[Items from a data source]
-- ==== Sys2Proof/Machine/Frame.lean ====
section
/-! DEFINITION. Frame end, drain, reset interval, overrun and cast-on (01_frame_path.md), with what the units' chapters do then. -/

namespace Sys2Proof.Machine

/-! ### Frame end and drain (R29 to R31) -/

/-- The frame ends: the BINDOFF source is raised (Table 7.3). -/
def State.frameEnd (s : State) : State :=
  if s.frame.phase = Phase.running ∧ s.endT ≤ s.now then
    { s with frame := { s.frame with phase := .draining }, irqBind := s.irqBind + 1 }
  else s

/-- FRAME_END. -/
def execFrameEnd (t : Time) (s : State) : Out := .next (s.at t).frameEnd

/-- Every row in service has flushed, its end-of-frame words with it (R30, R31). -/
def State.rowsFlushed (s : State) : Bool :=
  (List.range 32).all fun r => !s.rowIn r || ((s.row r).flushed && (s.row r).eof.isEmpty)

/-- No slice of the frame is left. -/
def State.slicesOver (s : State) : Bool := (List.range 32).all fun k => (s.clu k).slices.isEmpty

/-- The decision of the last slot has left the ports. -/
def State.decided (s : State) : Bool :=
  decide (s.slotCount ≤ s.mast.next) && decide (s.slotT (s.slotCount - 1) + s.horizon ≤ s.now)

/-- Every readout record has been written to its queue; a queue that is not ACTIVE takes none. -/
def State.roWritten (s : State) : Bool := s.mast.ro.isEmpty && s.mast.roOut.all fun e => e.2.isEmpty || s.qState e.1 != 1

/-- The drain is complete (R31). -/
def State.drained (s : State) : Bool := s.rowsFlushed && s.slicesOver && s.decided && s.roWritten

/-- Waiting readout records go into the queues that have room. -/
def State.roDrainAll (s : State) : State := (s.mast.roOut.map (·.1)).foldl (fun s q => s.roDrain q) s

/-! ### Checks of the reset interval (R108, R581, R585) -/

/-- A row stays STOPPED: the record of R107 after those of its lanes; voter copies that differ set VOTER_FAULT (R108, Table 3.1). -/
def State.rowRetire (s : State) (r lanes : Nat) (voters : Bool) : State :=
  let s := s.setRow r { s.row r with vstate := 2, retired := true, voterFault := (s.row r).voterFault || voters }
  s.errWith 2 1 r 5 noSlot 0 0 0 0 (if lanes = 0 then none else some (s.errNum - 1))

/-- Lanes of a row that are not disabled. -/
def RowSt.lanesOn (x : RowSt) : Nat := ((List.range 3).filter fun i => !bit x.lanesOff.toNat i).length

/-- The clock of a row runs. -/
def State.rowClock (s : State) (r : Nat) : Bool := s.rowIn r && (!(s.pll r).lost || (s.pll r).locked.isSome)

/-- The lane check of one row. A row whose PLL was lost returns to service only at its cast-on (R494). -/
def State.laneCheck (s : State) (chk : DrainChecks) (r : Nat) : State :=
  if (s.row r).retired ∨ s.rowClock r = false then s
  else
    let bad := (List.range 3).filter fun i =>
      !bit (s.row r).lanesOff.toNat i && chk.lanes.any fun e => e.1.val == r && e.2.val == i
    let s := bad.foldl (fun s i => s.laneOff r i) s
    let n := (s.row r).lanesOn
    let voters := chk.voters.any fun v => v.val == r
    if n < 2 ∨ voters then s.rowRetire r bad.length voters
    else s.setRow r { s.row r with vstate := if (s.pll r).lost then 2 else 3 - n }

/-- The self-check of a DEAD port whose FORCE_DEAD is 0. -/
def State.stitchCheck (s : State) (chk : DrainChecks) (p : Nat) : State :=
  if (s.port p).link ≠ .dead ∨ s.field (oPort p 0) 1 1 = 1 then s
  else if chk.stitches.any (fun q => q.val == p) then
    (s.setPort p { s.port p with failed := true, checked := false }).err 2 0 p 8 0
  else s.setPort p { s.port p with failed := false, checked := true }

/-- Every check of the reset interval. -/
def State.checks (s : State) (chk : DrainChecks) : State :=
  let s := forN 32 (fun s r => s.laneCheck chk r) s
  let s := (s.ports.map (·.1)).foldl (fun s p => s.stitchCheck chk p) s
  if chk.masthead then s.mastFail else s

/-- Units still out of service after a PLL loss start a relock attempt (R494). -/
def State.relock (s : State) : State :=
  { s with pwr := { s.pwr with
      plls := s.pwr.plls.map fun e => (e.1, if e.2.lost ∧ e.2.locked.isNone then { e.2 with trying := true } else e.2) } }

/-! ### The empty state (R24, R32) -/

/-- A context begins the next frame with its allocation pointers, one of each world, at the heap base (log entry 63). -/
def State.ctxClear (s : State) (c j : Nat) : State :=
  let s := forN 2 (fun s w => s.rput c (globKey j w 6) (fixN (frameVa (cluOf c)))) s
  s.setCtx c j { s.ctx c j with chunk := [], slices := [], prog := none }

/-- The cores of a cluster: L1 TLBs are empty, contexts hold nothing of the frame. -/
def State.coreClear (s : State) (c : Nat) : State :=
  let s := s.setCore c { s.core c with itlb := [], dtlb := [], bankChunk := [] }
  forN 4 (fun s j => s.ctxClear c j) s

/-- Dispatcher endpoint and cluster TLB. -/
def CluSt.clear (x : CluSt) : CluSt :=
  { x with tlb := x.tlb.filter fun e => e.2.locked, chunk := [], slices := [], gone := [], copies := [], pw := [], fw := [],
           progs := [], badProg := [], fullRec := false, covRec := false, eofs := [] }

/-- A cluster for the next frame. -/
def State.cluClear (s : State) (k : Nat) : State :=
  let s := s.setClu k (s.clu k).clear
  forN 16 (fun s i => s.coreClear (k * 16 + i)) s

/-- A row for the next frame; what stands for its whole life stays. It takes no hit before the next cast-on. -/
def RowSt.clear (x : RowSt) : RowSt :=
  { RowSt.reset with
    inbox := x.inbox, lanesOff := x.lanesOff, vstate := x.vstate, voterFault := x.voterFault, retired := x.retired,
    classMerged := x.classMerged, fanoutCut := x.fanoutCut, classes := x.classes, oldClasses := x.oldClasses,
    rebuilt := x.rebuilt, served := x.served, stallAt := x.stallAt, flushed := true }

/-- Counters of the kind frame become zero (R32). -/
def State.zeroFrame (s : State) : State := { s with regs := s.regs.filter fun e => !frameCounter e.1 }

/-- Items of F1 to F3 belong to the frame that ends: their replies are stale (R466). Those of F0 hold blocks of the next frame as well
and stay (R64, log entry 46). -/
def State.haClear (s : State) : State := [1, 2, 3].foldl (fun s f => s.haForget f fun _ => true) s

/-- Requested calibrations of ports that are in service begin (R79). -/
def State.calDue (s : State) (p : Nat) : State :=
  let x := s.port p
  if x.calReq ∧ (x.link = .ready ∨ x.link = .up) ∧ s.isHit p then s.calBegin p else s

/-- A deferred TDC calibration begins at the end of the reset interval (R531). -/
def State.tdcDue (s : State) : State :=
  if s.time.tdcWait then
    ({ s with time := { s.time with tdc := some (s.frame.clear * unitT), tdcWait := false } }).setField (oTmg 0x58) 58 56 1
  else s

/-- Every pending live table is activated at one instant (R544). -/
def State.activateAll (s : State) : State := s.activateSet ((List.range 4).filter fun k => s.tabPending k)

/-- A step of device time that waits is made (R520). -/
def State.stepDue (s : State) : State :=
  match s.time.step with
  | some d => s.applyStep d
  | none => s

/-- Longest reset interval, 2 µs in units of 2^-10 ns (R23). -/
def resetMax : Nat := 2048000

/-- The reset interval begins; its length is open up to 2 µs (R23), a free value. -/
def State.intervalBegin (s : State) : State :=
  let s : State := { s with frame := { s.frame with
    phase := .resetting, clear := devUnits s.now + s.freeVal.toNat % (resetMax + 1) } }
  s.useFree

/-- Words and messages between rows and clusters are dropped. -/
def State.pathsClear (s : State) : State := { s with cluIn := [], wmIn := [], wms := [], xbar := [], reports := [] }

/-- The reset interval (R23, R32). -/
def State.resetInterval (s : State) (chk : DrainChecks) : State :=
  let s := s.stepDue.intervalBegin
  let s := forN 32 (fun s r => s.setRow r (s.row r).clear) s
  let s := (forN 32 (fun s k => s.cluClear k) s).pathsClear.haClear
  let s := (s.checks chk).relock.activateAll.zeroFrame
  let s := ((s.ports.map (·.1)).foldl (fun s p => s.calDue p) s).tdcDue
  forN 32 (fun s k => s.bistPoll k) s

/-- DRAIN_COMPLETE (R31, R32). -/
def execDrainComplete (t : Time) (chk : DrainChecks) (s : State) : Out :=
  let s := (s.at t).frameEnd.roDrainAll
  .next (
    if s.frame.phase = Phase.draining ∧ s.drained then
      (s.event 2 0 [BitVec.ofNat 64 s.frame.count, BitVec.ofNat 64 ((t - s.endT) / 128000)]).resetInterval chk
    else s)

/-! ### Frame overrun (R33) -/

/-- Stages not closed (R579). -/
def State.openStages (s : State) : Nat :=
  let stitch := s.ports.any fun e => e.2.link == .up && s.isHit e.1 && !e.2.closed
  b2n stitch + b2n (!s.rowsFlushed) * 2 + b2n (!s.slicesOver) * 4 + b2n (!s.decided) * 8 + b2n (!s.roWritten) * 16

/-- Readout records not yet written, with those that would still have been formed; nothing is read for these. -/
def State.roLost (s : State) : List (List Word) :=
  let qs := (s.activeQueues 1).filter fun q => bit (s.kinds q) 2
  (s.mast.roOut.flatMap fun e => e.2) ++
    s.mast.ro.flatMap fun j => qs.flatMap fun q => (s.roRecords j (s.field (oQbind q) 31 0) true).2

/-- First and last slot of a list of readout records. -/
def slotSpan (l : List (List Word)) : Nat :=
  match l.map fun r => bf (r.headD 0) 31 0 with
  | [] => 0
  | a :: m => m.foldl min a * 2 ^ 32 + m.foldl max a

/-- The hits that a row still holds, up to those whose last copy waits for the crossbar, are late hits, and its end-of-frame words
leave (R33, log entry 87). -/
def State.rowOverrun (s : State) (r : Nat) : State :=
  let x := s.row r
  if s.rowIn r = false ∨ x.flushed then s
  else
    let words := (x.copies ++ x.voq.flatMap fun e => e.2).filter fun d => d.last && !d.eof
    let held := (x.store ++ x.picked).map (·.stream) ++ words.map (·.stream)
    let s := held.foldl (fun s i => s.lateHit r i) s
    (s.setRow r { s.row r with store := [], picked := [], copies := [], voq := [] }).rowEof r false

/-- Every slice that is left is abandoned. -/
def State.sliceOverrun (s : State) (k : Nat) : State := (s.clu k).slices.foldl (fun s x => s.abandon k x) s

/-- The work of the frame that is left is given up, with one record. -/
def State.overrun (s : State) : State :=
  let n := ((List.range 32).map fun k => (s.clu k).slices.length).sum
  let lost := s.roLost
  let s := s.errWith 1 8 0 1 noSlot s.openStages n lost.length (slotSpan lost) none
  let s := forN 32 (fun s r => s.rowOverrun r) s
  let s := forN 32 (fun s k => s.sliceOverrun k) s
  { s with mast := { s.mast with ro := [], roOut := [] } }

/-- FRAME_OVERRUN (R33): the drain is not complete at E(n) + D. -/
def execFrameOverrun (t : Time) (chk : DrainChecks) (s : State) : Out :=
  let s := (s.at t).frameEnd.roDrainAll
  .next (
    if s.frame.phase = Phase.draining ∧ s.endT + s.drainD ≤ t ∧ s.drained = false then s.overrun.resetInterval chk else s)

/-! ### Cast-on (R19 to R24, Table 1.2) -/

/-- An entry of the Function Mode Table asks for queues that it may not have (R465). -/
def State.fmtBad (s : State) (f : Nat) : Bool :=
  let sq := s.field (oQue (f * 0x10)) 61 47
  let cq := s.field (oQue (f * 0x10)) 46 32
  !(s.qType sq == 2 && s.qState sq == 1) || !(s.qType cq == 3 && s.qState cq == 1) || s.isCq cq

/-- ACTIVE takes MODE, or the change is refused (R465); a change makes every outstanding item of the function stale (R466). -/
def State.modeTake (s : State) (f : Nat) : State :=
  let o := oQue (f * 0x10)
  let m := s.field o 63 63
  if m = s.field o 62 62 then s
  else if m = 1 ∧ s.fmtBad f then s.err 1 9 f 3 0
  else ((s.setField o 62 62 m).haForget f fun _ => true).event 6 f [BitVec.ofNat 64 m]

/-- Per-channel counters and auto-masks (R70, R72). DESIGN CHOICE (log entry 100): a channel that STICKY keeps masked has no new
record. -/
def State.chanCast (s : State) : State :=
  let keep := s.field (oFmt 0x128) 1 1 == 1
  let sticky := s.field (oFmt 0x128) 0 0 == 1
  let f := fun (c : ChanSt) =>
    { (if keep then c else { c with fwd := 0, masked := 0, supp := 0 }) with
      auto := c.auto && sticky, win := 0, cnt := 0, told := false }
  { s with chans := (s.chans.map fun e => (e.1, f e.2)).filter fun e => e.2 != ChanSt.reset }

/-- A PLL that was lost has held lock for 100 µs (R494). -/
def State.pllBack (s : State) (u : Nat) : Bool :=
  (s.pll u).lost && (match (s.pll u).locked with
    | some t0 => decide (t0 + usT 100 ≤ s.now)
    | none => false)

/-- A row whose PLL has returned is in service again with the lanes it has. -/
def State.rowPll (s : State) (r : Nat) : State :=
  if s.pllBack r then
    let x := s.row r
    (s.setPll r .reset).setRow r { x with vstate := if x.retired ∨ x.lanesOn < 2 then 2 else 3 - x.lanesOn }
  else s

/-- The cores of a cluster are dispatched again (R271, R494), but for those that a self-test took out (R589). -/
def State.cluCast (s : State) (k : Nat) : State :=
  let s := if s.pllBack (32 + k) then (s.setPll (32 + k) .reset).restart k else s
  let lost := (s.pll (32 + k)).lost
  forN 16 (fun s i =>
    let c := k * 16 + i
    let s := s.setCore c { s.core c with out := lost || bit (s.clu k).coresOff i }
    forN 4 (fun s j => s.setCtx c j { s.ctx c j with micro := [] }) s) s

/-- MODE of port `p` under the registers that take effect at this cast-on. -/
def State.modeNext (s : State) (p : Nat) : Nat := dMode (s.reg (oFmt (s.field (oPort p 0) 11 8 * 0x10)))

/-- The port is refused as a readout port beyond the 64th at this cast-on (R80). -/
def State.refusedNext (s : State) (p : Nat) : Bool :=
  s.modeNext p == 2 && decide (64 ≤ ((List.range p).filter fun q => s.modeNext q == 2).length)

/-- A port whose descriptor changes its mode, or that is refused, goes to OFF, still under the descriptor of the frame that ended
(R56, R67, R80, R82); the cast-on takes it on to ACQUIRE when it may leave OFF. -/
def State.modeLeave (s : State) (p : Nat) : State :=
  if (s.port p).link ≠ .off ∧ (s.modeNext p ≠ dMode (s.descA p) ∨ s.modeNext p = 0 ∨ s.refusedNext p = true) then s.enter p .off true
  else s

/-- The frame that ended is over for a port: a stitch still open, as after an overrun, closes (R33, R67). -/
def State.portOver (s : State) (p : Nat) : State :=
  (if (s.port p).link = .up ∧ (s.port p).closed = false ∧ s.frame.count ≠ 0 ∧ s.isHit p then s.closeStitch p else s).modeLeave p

**Task statement:**
The entries above hold a line with "def CluSt.clear (x" and a later line with "let s := s.setClu k (s.clu k).clear". Write out exactly those lines and all lines between, nothing more.

**Problem solution:**
def CluSt.clear (x : CluSt) : CluSt :=
  { x with tlb := x.tlb.filter fun e => e.2.locked, chunk := [], slices := [], gone := [], copies := [], pw := [], fw := [],
           progs := [], badProg := [], fullRec := false, covRec := false, eofs := [] }

/-- A cluster for the next frame. -/
def State.cluClear (s : State) (k : Nat) : State :=
  let s := s.setClu k (s.clu k).clear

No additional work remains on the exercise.